━━━ Exercise data

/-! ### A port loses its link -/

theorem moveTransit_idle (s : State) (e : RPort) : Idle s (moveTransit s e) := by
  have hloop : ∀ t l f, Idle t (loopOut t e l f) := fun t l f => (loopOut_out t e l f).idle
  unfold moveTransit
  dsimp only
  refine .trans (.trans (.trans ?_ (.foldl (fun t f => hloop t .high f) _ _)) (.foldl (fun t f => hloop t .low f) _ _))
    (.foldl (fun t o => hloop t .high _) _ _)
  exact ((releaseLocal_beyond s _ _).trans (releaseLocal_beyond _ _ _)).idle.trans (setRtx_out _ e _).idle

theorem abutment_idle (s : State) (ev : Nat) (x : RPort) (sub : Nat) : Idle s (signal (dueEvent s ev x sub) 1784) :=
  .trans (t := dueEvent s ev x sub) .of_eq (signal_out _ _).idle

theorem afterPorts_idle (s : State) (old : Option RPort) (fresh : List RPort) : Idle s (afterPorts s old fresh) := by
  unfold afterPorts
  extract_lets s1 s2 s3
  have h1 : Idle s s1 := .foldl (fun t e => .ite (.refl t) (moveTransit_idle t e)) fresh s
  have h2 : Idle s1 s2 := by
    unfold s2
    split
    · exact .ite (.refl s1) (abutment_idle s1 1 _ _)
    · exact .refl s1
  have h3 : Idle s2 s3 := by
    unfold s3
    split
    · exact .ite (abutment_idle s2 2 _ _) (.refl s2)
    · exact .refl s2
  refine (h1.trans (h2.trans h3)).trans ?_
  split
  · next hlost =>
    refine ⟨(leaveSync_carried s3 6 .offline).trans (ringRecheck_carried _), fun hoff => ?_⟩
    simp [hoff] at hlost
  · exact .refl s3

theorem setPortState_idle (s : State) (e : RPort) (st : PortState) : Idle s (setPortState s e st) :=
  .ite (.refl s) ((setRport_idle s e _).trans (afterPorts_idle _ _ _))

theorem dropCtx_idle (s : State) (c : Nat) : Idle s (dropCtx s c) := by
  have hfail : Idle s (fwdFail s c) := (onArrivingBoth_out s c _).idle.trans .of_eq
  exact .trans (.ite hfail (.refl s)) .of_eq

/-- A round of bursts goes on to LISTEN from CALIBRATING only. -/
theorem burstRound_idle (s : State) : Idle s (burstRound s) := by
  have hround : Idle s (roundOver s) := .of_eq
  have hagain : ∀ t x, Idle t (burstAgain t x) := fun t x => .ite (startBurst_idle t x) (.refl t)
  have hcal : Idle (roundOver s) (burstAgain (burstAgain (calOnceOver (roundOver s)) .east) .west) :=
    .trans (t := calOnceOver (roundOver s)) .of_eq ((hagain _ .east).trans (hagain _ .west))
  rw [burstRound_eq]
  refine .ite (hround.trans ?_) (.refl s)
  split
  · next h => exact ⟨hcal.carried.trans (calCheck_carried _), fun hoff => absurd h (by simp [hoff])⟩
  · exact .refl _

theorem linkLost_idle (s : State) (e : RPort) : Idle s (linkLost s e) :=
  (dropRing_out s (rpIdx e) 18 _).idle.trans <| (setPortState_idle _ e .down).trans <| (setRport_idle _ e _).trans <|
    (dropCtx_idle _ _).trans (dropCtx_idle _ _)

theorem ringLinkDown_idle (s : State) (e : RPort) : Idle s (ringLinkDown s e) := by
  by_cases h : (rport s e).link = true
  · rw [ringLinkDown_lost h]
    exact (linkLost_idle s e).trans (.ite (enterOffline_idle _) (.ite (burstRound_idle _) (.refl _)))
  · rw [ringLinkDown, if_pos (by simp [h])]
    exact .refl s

━━━━━━

▸ Task description:
All that should be written out is the stretch of lines above between the one holding "exact .refl _" and the one holding "by_cases h : (rport s e).link = true", inclusive, exactly as given.

▸ Your solution:
  · exact .refl _

theorem linkLost_idle (s : State) (e : RPort) : Idle s (linkLost s e) :=
  (dropRing_out s (rpIdx e) 18 _).idle.trans <| (setPortState_idle _ e .down).trans <| (setRport_idle _ e _).trans <|
    (dropCtx_idle _ _).trans (dropCtx_idle _ _)

theorem ringLinkDown_idle (s : State) (e : RPort) : Idle s (ringLinkDown s e) := by
  by_cases h : (rport s e).link = true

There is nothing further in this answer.